Hakan Akçura, yaşamda politik aktivizm adına hemen her şeyi yapmış olduğu halde, en politik işini şimdi yaptığını düşünüyor. Yollanan aynaların çoğu da yine o döneme ait.

“Bence serginin becerdiği en büyük şey, bu kadar egosantrik bir merkezde kurulmuş olan önermenin kendisinin bu kadar anonim olabilmesi. Çağrı metnindeki 400 tane edimin hepsini yaşayıp yaşamadığım da soruldu. Evet, yaşadım, ama bütün bunları yaşarken de yalnız değildim. Türkiye’de bunları yaşayan binlerce insan vardı. Bunlardan birisinin de aynası olabildiysem, buna sevinirim.” Kendi aynalarından yansımaları toplayan birinin kendisiyle olan olan hesaplaşması izleyiciye ne verir sorusuna karşılık cevabın biraz da 30 Haziran’a dek sürecek olan sergide gizli olduğunu söylüyor Akçura. Çünkü aynı zamanda kitap olarak yayınlanacak olan sergi malzemeleri, sergi sonuna dek katılıma da açık. “Bilemidiğim bir etkilenme biçiminin varolduğunu sergiye gelenlerden gözlemliyorum. Buradaki aynaların içeriklerini, aktardıklarını, hayatta kendileri için sonuçlanabilir bir olanak alanı olarak görebilen bir varoluşu izliyorum. Sergi bitmeden ayna getirebilir miyim, diyen insanlar oluyor. Daha 30 Haziran’a kadar birikebilecek bir şeyin üzerinden konuşuyoruz.”

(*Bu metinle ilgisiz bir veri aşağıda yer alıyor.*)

-- ==== Sys2Proof/Config.lean ====
section
/-! DEFINITION. What is fixed for a machine (spec/00_scope.md R5, R6) and the one free value, the random byte of CXNN.
The two parameters a model may set, TIMER_MODE and FONT, have their values in Sys2Proof/Machine/Params.lean. -/

namespace Sys2Proof.Config

/-- MEM_SIZE (R5, R40): addresses 0x000 to 0xFFF. -/
abbrev memSize : Nat := 4096

/-- PROG_BASE (R5, R41): where LOAD puts the program and where pc starts. -/
abbrev progBase : Nat := 0x200

/-- PROG_MAX (R5, R272): the largest program image in bytes. -/
abbrev progMax : Nat := 3584

/-- FONT_SIZE (R5, R31): 16 glyphs of 5 bytes at address 0. -/
abbrev fontSize : Nat := 80

/-- STACK_DEPTH (R5, R18). -/
abbrev stackDepth : Nat := 16

/-- FB_W (R5, R21): columns of the framebuffer. -/
abbrev fbWidth : Nat := 64

/-- FB_H (R5, R21): rows of the framebuffer. -/
abbrev fbHeight : Nat := 32

/-- TIMER_MODE (R6, R245, R246): who decays the timers. -/
inductive TimerMode where
  /-- Every COMPLETED step decays them (R85, R245); the host has no TICK. -/
  | perInstruction
  /-- The host's TICK decays them (R246); a step does not. -/
  | externalTick
  deriving DecidableEq, Repr

/-- RAND (R6, R152, R247, D13) where a step is given no byte: the byte of the n-th execution of CXNN. `cycle` and the host's STEP
take RAND as an argument; this constant stands in for it in `step`, which Host/Core.lean gives no argument. A FREE VALUE: it has no
body, so nothing can be proved of it that does not hold for every byte (log 1). -/
opaque rand (n : Nat) : BitVec 8

end Sys2Proof.Config
end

Sıfır olma hali taşıyan tavır

Kendisini çıplaklaştırdığı, çağırdığı ve deşifre ettiğini düşünüyor sanatçı, sergisiyle. Bir sıfır olma hali taşıyan bu tavrın geride ne bıraktığı ise bir giz:

“Sadece sanat etkinlikleri adına değil, aynaların adına da tehlikeli bir şey söyleyeceğim. Ben onların sandığı yerden aynalarımı ne kadar istiyordum tartışmalı bir şey bu. Aynanın binlerce tarifi var burada, bence aynayı sorgulayan, kendi iç akışının cevabını bulabilmiş aynalar yok. Beni bana yansıtmaktan çok, kendini bana yansıtan dış-iç bükey, kırık ayna varoluşlarıyla burada varlar. İçerik olarak aradığım bir şey vardıysa, onun ne olduğunu ben de bilmiyorum. Bir sanat etkinliğinin ya da bu çığlığın sanat etkinliğine dönüştüğü yerin tarifi buralarda aranmamalı. Bu sergiden cebimde, sırtımda taşıdığım bir şeyin kendisini sergileyerek malettim sizlere. Neyin hesaplaşmasını yaşadığımın cümlesini kendime belki de kurmak üzereyim. Gizemi koruyan bir sergi bu, gizemi korumamak adına girişilen her şey de aslında gizemi besler.”